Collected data

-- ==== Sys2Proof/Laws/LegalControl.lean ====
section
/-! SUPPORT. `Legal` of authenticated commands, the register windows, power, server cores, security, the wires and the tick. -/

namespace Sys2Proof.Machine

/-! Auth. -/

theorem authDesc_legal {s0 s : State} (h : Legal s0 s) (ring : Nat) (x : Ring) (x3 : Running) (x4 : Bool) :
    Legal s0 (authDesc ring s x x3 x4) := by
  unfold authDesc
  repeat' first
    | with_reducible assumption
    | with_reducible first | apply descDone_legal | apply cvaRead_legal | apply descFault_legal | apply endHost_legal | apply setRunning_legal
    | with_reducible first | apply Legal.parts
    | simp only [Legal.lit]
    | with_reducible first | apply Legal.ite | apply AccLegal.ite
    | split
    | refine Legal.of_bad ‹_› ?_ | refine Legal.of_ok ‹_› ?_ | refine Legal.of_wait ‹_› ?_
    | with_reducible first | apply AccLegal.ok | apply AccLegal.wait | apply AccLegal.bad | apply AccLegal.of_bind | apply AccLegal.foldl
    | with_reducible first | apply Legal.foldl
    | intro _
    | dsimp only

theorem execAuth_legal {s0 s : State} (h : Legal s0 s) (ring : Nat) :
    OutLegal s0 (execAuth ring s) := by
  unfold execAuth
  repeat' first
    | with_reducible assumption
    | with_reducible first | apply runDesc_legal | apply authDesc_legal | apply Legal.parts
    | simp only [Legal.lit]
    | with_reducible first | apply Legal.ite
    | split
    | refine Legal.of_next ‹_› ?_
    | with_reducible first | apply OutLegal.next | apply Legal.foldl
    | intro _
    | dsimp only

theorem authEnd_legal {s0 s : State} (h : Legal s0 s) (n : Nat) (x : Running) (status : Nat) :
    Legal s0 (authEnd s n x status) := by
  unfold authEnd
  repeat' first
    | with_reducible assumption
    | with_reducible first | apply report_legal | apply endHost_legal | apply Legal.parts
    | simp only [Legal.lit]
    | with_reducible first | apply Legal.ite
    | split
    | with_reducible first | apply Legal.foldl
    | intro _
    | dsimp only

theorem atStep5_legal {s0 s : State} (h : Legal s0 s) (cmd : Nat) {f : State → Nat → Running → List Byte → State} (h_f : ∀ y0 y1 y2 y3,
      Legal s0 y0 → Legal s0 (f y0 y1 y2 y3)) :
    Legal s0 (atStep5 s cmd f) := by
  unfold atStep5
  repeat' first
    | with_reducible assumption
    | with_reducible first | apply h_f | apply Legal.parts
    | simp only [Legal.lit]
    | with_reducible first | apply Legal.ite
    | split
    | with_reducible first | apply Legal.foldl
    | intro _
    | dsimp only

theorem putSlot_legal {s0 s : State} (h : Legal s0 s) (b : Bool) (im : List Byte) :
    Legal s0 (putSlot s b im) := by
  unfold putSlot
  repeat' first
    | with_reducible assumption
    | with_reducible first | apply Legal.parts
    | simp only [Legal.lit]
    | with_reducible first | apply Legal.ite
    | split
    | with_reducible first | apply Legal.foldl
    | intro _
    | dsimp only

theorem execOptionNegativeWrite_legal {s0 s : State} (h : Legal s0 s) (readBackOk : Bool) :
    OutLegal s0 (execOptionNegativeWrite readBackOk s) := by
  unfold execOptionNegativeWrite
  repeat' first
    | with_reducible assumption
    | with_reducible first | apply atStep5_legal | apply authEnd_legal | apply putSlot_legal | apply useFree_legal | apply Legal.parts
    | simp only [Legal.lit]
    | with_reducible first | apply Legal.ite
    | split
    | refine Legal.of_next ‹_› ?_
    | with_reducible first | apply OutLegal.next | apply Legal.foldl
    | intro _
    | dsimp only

## What this task involves
The answer is the lines above between the line holding "unfold authEnd" and the line holding "Legal s0 s) (b", inclusive, each written out exactly, and no others.

## Output of the task
  unfold authEnd
  repeat' first
    | with_reducible assumption
    | with_reducible first | apply report_legal | apply endHost_legal | apply Legal.parts
    | simp only [Legal.lit]
    | with_reducible first | apply Legal.ite
    | split
    | with_reducible first | apply Legal.foldl
    | intro _
    | dsimp only

theorem atStep5_legal {s0 s : State} (h : Legal s0 s) (cmd : Nat) {f : State → Nat → Running → List Byte → State} (h_f : ∀ y0 y1 y2 y3,
      Legal s0 y0 → Legal s0 (f y0 y1 y2 y3)) :
    Legal s0 (atStep5 s cmd f) := by
  unfold atStep5
  repeat' first
    | with_reducible assumption
    | with_reducible first | apply h_f | apply Legal.parts
    | simp only [Legal.lit]
    | with_reducible first | apply Legal.ite
    | split
    | with_reducible first | apply Legal.foldl
    | intro _
    | dsimp only

theorem putSlot_legal {s0 s : State} (h : Legal s0 s) (b : Bool) (im : List Byte) :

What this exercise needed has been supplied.